Thanks! It was useful :)

Syclone0044 said...

Nice blog - you're the #1 Google result when I searched today for "linux command to generate random file" and you delivered exactly what I needed. I was using /dev/random which for some reason doesnt return to the command prompt. Your command worked fast and gave me the file I needed to test my new web host's download speeds. Thanks.

Anonymous said...

To Syclone0044: /dev/random was not returning for you simply because not enough entropy had yet been generated. /dev/random delivers only "pure" random data, which is very, very slow to accumulate on a normal system.

/dev/urandom, by contrast, delivers semi-random data generated by a PRNG which is fed by the trickle of real entropy from /dev/random.

For pretty much all intents and purposes, you are better off using /dev/urandom for your application, as the data generated should be random enough and it is perhaps a thousand times (or more) faster.

Zach said...

Thank you, this was just what I was looking for!

robotshoelaces said...

Thanks! I was using /dev/random, too. I wasn't getting the file sizes I wanted and it was hella slow.

/dev/urandom let me do exactly what I wanted: Generate 5KB keyfiles for Truecrypt volumes!

Unknown said...

Glad this was here.

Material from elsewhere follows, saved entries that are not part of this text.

/-- A response joins the port's queue (R180): at most 16 error responses of posted writes. -/
def State.pushResp (s : State) (p q : Nat) (r : RespPkt) (posted : Bool) : State :=
  let l := (s.fe p).link q
  let err := decide (r.typ = 0xA)
  let s1 := s.when err fun z => z.fbump p (LNK_SC_ERR_RESP q)
  if posted && !err then s1
  else if posted && decide (16 ≤ (l.responses.filter (·.2)).length) then s1.fbump p (LNK_SC_RESP_LOST q)
  else s1.modLink p q fun x => { x with responses := x.responses ++ [(r, posted)] }

/-- A request packet is executed at instant `t` and answered (R179, R180); an empty packet is ignored. -/
def State.feRequestAt (s : State) (p q : Nat) (r : ReqPkt) (t : Inst) : State :=
  if r.typ.toNat = 0 ∨ !(s.feLive p) then s
  else
    let x := s.feAnswer p q r t
    x.2.pushResp p q x.1 (decide (r.typ.toNat = 3))

/-- A request packet is executed now. -/
def State.feRequest (s : State) (p q : Nat) (r : ReqPkt) : State := s.feRequestAt p q r s.nowInst

/-- The stream characters of a run of downlink characters that begins `j` characters into a frame: every fourth place is a fast-command
slot (R170). -/
def streamOf (j : Nat) : List (Option Sym) → List (Option Sym)
  | [] => []
  | x :: r => if j % 4 = 0 then streamOf (j + 1) r else x :: streamOf (j + 1) r

/-- A request codeword as it arrives, from its marker to its last check byte with the slots between: code errors, verdict, packets
(R167–R170, R178). The marker stands at a place j with j mod 4 = 3. -/
def reqRead (x : CodeRun) : Nat × CwStatus × List ReqPkt :=
  let cs := streamOf 3 (lineSyms x.plus x.chars)
  let cw := cwRead (cs.drop 1)
  (codeErrors cs, cw.1, if cw.1 = .uncorrectable then [] else (packetsOf 16 cw.2).map reqOf)

/-- The counts of a request codeword (R155, R167, R169). -/
def State.reqCounts (s : State) (p q : Nat) (x : CodeRun) : State :=
  let r := reqRead x
  let s1 := (s.fadd p (LNK_ERR_CODE q) r.1).when (decide (r.1 ≠ 0)) fun z => z.modFacts p fun f => { f with linkAlarm := true }
  match r.2.1 with
  | .uncorrectable => (s1.fbump p (LNK_SC_RS_UNC q)).modFacts p fun f => { f with linkAlarm := true }
  | .corrected => s1.fbump p (LNK_SC_RS_CORR q)
  | .ok => s1

/-- A packet that waits for its fc cycle: cycle, port, packet. -/
abbrev DuePkt := Nat × Nat × ReqPkt

/-- The packets of a codeword decoded at instant `t` on port `q`, one per fc (R179). -/
def duePkts (q : Nat) (t : Inst) (x : CodeRun) : List DuePkt :=
  let ps := (reqRead x).2.2
  (List.range ps.length).map fun i => (t / 262144 + i, q, ps.getD i { typ := 0, tid := 0, addr := 0, data := 0 })

/-- Two runs of packets by fc cycle, the primary port's first within one (R179). -/
def mergeDue : Nat → List DuePkt → List DuePkt → List DuePkt
  | 0, a, b => a ++ b
  | _, [], b => b
  | _, a, [] => a
  | n + 1, x :: a, y :: b =>
    if x.1 < y.1 ∨ (x.1 = y.1 ∧ x.2.1 ≤ y.2.1) then x :: mergeDue n a (y :: b) else y :: mergeDue n (x :: a) b

/-- Packets executed in their cycles. -/
def State.runDue (s : State) (p : Nat) (ds : List DuePkt) : State :=
  ds.foldl (fun z d => z.feRequestAt p d.2.1 d.2.2 (d.1 * 262144)) s

/-- A write that acts at instant `t`, made through port `q` if its writes are obeyed or the word is its own. -/
def State.fePortWrite (s : State) (p q w t v : Nat) : State :=
  let s0 := s.toInst t
  if s0.feLive p && (s0.writesObeyed p q || ownWord q w) then s0.feWrite p w t v else s0

/-- REQUEST_CODEWORD (R167–R170, R178–R180): a codeword decoded at instant `t`, and the other port's where its packets fall into the same
cycles. Code errors and verdicts are counted; the packets of good codewords are executed in order, one per fc on each port. -/
def execRequestCodeword (p : PortIx) (q : FaceIx) (t : Inst) (run : CodeRun) (other : Option (Inst × CodeRun)) (s : State) : Out :=
  .next (if !(s.feLive p.val) then s
    else
      let s1 := s.reqCounts p.val q.val run
      match other with
      | none => s1.runDue p.val (duePkts q.val t run)
      | some y =>
        (s1.reqCounts p.val (1 - q.val) y.2).runDue p.val (mergeDue 32 (duePkts q.val t run) (duePkts (1 - q.val) y.1 y.2)))

/-- READ_REQUEST (R137, R179, R180). -/
def execReadRequest (p : PortIx) (q : FaceIx) (r : ReqPkt) (s : State) : Out :=
  .next (s.feRequest p.val q.val { r with typ := 1 })

/-- WRITE_REQUEST (R69, R119, R125, R160, R179, R180, R188, R198). -/
def execWriteRequest (p : PortIx) (q : FaceIx) (r : ReqPkt) (s : State) : Out :=
  .next (s.feRequest p.val q.val { r with typ := 2 })

/-- POSTED_WRITE_REQUEST (R179, R180): answered only when it fails. -/
def execPostedWriteRequest (p : PortIx) (q : FaceIx) (r : ReqPkt) (s : State) : Out :=
  .next (s.feRequest p.val q.val { r with typ := 3 })

/-- CHANNEL_ENABLE (R70, R71): a write of `CH_CFG`. -/
def execChannelEnable (p : PortIx) (q : FaceIx) (c : ChIx) (t : Inst) (v : W32) (s : State) : Out :=
  .next (s.fePortWrite p.val q.val (0x100 + 2 * c.val) t v.toNat)

/-- CHANNEL_DISABLE (R70, R72): a write of `CH_CFG`. -/
def execChannelDisable (p : PortIx) (q : FaceIx) (c : ChIx) (t : Inst) (v : W32) (s : State) : Out :=
  .next (s.fePortWrite p.val q.val (0x100 + 2 * c.val) t v.toNat)

/-- GATE_MODE_WRITE (R94, R98): a write of `GATE_CFG`. -/
def execGateModeWrite (p : PortIx) (q : FaceIx) (t : Inst) (v : W32) (s : State) : Out :=
  .next (s.fePortWrite p.val q.val 0x060 t v.toNat)

/-- SLICE_RETURN (R115): a write of `BLK_ADCSTAT`. -/
def execSliceReturn (p : PortIx) (q : FaceIx) (b : BlkIx) (v : W32) (s : State) : Out :=
  .next (s.fePortWrite p.val q.val (0x504 + 8 * b.val) s.nowInst v.toNat)

/-- CHCNT_DATA_READ (R106, R179): a read of `CHCNT_DATA` through port `q`, answered like any read. -/
def execChcntDataRead (p : PortIx) (q : FaceIx) (s : State) : Out :=
  .next (s.feRequest p.val q.val { typ := 1, tid := 0, addr := 0x821, data := 0 })

/-- PRBS_START (R193): a write of `PRBS_CTRL`. -/
def execPrbsStart (p : PortIx) (q : FaceIx) (v : W32) (s : State) : Out :=
  .next (s.fePortWrite p.val q.val (0xF00 + 16 * q.val) s.nowInst v.toNat)

/-- PRBS_INJECT (R194): a write of `PRBS_INJ`. -/
def execPrbsInject (p : PortIx) (q : FaceIx) (v : W32) (s : State) : Out :=
  .next (s.fePortWrite p.val q.val (0xF04 + 16 * q.val) s.nowInst v.toNat)

/-! ### SYNC sets -/

/-- The stream characters of a SYNC set: the fast-command slots 1 and 2 among characters 0 to 10 are left out (R170, R171). -/
def syncStream (x : SyncSet) : List (Option Sym) :=
  (lineSyms x.line.plus x.line.chars).take 1 ++ streamOf 0 (lineSyms x.line.plus x.line.chars)

/-- What a SYNC set says if it is good: its comma at its place, and its CRC matching (R172). -/
def syncInfo (x : SyncSet) : Option SyncInfo :=
  match syncStream x with
  | c :: r => if x.placed && decide (c = some k285) then (bytesOf r).bind readSync else none
  | [] => none

/-- The code errors met with a SYNC set (R167). -/
def syncErrs (x : SyncSet) : Nat := codeErrors (syncStream x) + x.idleErrs

/-- The counters of front-end `p` loaded for the tick that follows (R187). -/
def State.feLoad (s : State) (p : Nat) (x : SyncInfo) : State :=
  s.modFe p fun f => { f with sec := x.sec, fis := x.fis, atTick := s.tm.tick + 1 }

/-- A link reset of port `q` (R186, R195, R373): its uplink goes off and it restarts from DARK. -/
def State.linkReset (s : State) (p q : Nat) : State :=
  let zero := [LNK_STAT_STATE q, LNK_STAT_OWNER q, LNK_STAT_CLAIM q, LNK_STAT_SILENT q, LNK_STAT_VER_ERR q, LNK_STAT_DOWNS q,
    LNK_ERR_CODE q, LNK_ERR_FC q, LNK_ERR_SYNC q, LNK_SC_RS_CORR q, LNK_SC_RS_UNC q, LNK_SC_ERR_RESP q, LNK_SC_RESP_LOST q,
    LNK_TIME_MISMATCH q, LNK_TIME_LOADS q, LNK_TIME_FORCED q, LNK_EQ_FOUND q]
  (zero.foldl (fun z f => z.fset p f 0) s).modLink p q fun l => { l with
    uplinkOn := false, lrstTimer := true, goodRun := 0, badRun := 0, mismatchRun := 0, latch := [], claimCmd := false, phOk := false }

/-- A front-end port falls to DARK or LOCK (R185). -/
def State.feFall (s : State) (p q st : Nat) : State :=
  (((s.fset p (LNK_STAT_STATE q) st).fbump p (LNK_STAT_DOWNS q)).fset p (PRBS_STAT_RUNNING q) 0).modLink p q fun l => { l with
    goodRun := 0, badRun := 0, mismatchRun := 0, uplinkOn := decide (st ≠ 0), phOk := false }

/-- The front-end's counters after a good set (R187): loaded below RUN and with LOAD, otherwise compared. The set belongs to
the tick that follows. -/
def State.syncTime (s : State) (p q : Nat) (x : SyncInfo) : State :=
  if x.load then ((s.feLoad p x).fbump p (LNK_TIME_LOADS q)).modLink p q fun l => { l with mismatchRun := 0 }
  else if s.lnk p q < 6 then s.feLoad p x
  else if (s.feFrame p + 1) % (65536 * framesPerSec) = x.sec * framesPerSec + x.fis then
    s.modLink p q fun l => { l with mismatchRun := 0 }
  else
    let s1 := (s.fbump p (LNK_TIME_MISMATCH q)).modFacts p fun f => { f with linkAlarm := true }
    if 1 ≤ ((s.fe p).link q).mismatchRun then
      ((s1.feLoad p x).fbump p (LNK_TIME_FORCED q)).modLink p q fun l => { l with mismatchRun := 0 }
    else s1.modLink p q fun l => { l with mismatchRun := 1 }

/-- The claim after a good set (R195): taken over after a CLAIM command, otherwise only compared. -/
def State.syncClaim (s : State) (p q : Nat) (x : SyncInfo) : State :=
  let c := x.claim
  if s.fget p (LNK_VER_SEL q) ≠ 2 then s.modLink p q fun l => { l with claimMismatch := false }
  else if ((s.fe p).link q).claimCmd then
    (s.fset p (LNK_STAT_CLAIM q) c).modLink p q fun l => { l with claimMismatch := false }
  else if c = s.fget p (LNK_STAT_CLAIM q) then s.modLink p q fun l => { l with claimMismatch := false }
  else (s.fbump p OWN_STAT_CLAIM_ERR).modLink p q fun l => { l with claimMismatch := true }

/-- Port `q` of front-end `p` takes the link state that its concentrator port announces (R182). -/
def State.followState (s : State) (p q st : Nat) : State :=
  (s.fset p (LNK_STAT_STATE q) st).when (decide (st = 6) && !(decide (s.lnk p 0 = 6) || decide (s.lnk p 1 = 6))) fun z => z.rearmAll p

/-- The link state after a good set (R182): four in a row bring LOCK to ALIGN; from ALIGN on the announced state is followed. -/
def State.syncState (s : State) (p q : Nat) (x : SyncInfo) : State :=
  let st := s.lnk p q
  let n := ((s.fe p).link q).goodRun + 1
  let s1 := s.modLink p q fun l => { l with goodRun := n, badRun := 0, bad := false }
  if x.state = 7 then s1
  else if 2 ≤ st then s1.followState p q x.state
  else if st = 1 ∧ 4 ≤ n then s1.followState p q (max 2 x.state)
  else s1

/-- PH of a tick: measured on a 1 GHz clock to the nearest 16 units, where the comma was found (R190, log entry 92). -/
def State.syncPh (s : State) (p q : Nat) (x : SyncSet) (good : Bool) : State :=
  s.modLink p q fun l => { l with ph := roundDivI x.ph 16 * 16, phOk := good }

/-- The code errors met with a set (R155, R167). -/
def State.lineErrs (s : State) (p q n : Nat) : State :=
  if n = 0 then s else (s.fadd p (LNK_ERR_CODE q) n).modFacts p fun f => { f with linkAlarm := true }

/-- SYNC_SET (R167, R170–R172, R182, R185–R187, R190, R193, R195): the set of the tick that follows; in TEST the lane carries none. -/
def execSyncSet (p : PortIx) (q : FaceIx) (x : SyncSet) (sIn : State) : Out :=
  .next (if !(sIn.feLive p.val) || decide (sIn.lnk p.val q.val = 7) then sIn
    else
      let s := (sIn.lineErrs p.val q.val (syncErrs x)).syncPh p.val q.val x (syncInfo x).isSome
      match syncInfo x with
      | none =>
        let n := ((s.fe p.val).link q.val).badRun + 1
        let s1 := ((s.fbump p.val (LNK_ERR_SYNC q.val)).modFacts p.val fun f => { f with linkAlarm := true }).modLink p.val q.val
          fun l => { l with bad := true, badRun := n, goodRun := 0 }
        if 4 ≤ n ∧ 2 ≤ s.lnk p.val q.val then s1.feFall p.val q.val 1 else s1
      | some i =>
        if i.lrst then (s.linkReset p.val q.val).feLoad p.val i
        else ((s.syncTime p.val q.val i).syncClaim p.val q.val i).syncState p.val q.val i)

/-- LINK_RESET_END (R186): after 10 µs the uplink restarts. -/
def execLinkResetEnd (p : PortIx) (q : FaceIx) (s : State) : Out :=
  .next (if ((s.fe p.val).link q.val).lrstTimer then
      let on := ((s.fe p.val).link q.val).clockLocked
      (s.modLink p.val q.val fun l => { l with lrstTimer := false, uplinkOn := on }).when on fun z =>
        z.fset p.val (LNK_STAT_STATE q.val) 1
    else s)

/-- DOWNLINK_CLOCK_LOCK (R182, R192): in DARK the front-end recovers its clock at an equaliser step and sends idles. -/
def execDownlinkClockLock (p : PortIx) (q : FaceIx) (step : BitVec 3) (s : State) : Out :=
  .next (if !(s.feLive p.val) || decide (s.lnk p.val q.val ≠ 0) then s
    else
      let st := if s.fon p.val (LNK_EQ_AUTO q.val) then step.toNat else s.fget p.val (LNK_EQ_STEP q.val)
      let on := !((s.fe p.val).link q.val).lrstTimer
      ((s.fset p.val (LNK_EQ_FOUND q.val) st).modLink p.val q.val fun l => { l with clockLocked := true, uplinkOn := on }).when on
        fun z => z.fset p.val (LNK_STAT_STATE q.val) 1)

/-- DOWNLINK_CLOCK_LOSS (R185): the downlink clock or the PLL has lost lock for 1 µs. -/
def execDownlinkClockLoss (p : PortIx) (q : FaceIx) (s : State) : Out :=
  .next (if !(s.feLive p.val) then s
    else
      let s1 := s.modLink p.val q.val fun l => { l with clockLocked := false, uplinkOn := false }
      if s.lnk p.val q.val = 0 then s1 else s1.feFall p.val q.val 0)

/-! ### Owner evaluation -/

/-- Port `q` is a candidate (R196). -/
def State.candidate (s : State) (p q : Nat) : Bool := decide (s.lnk p q = 6)

/-- Port `q` counts as silent at this tick (R195, R196). -/
def State.silent (s : State) (p q : Nat) : Bool := ((s.fe p).link q).bad || ((s.fe p).link q).claimMismatch

/-- The candidate with the higher claim; the primary port wins a tie (R196). -/
def State.bestPort (s : State) (p : Nat) : Option Nat :=
  if s.candidate p 0 && s.candidate p 1 then
    (if s.fget p (LNK_STAT_CLAIM 0) < s.fget p (LNK_STAT_CLAIM 1) then some 1 else some 0)
  else if s.candidate p 0 then some 0 else if s.candidate p 1 then some 1 else none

Thanks for the help.

icey said...

Nice was just what i was looking for :)

However in MacOSX it didnt recognize 1M
i used 1024000 instead...

Thanks !!

Anonymous said...

Zipping random information is an equally invalid test as zipping an all-0 file, as generally speaking purely random data won't compress at all (more or less).

Tim T. said...

Thanks, man!

Martin said...

Cheers! Just what I was looking for :)

Anonymous said...

fascinating stuff!

learn more about the kernel random source devices with (on your favorite linux distro): 'man urandom'.

Anonymous said...

Thanks!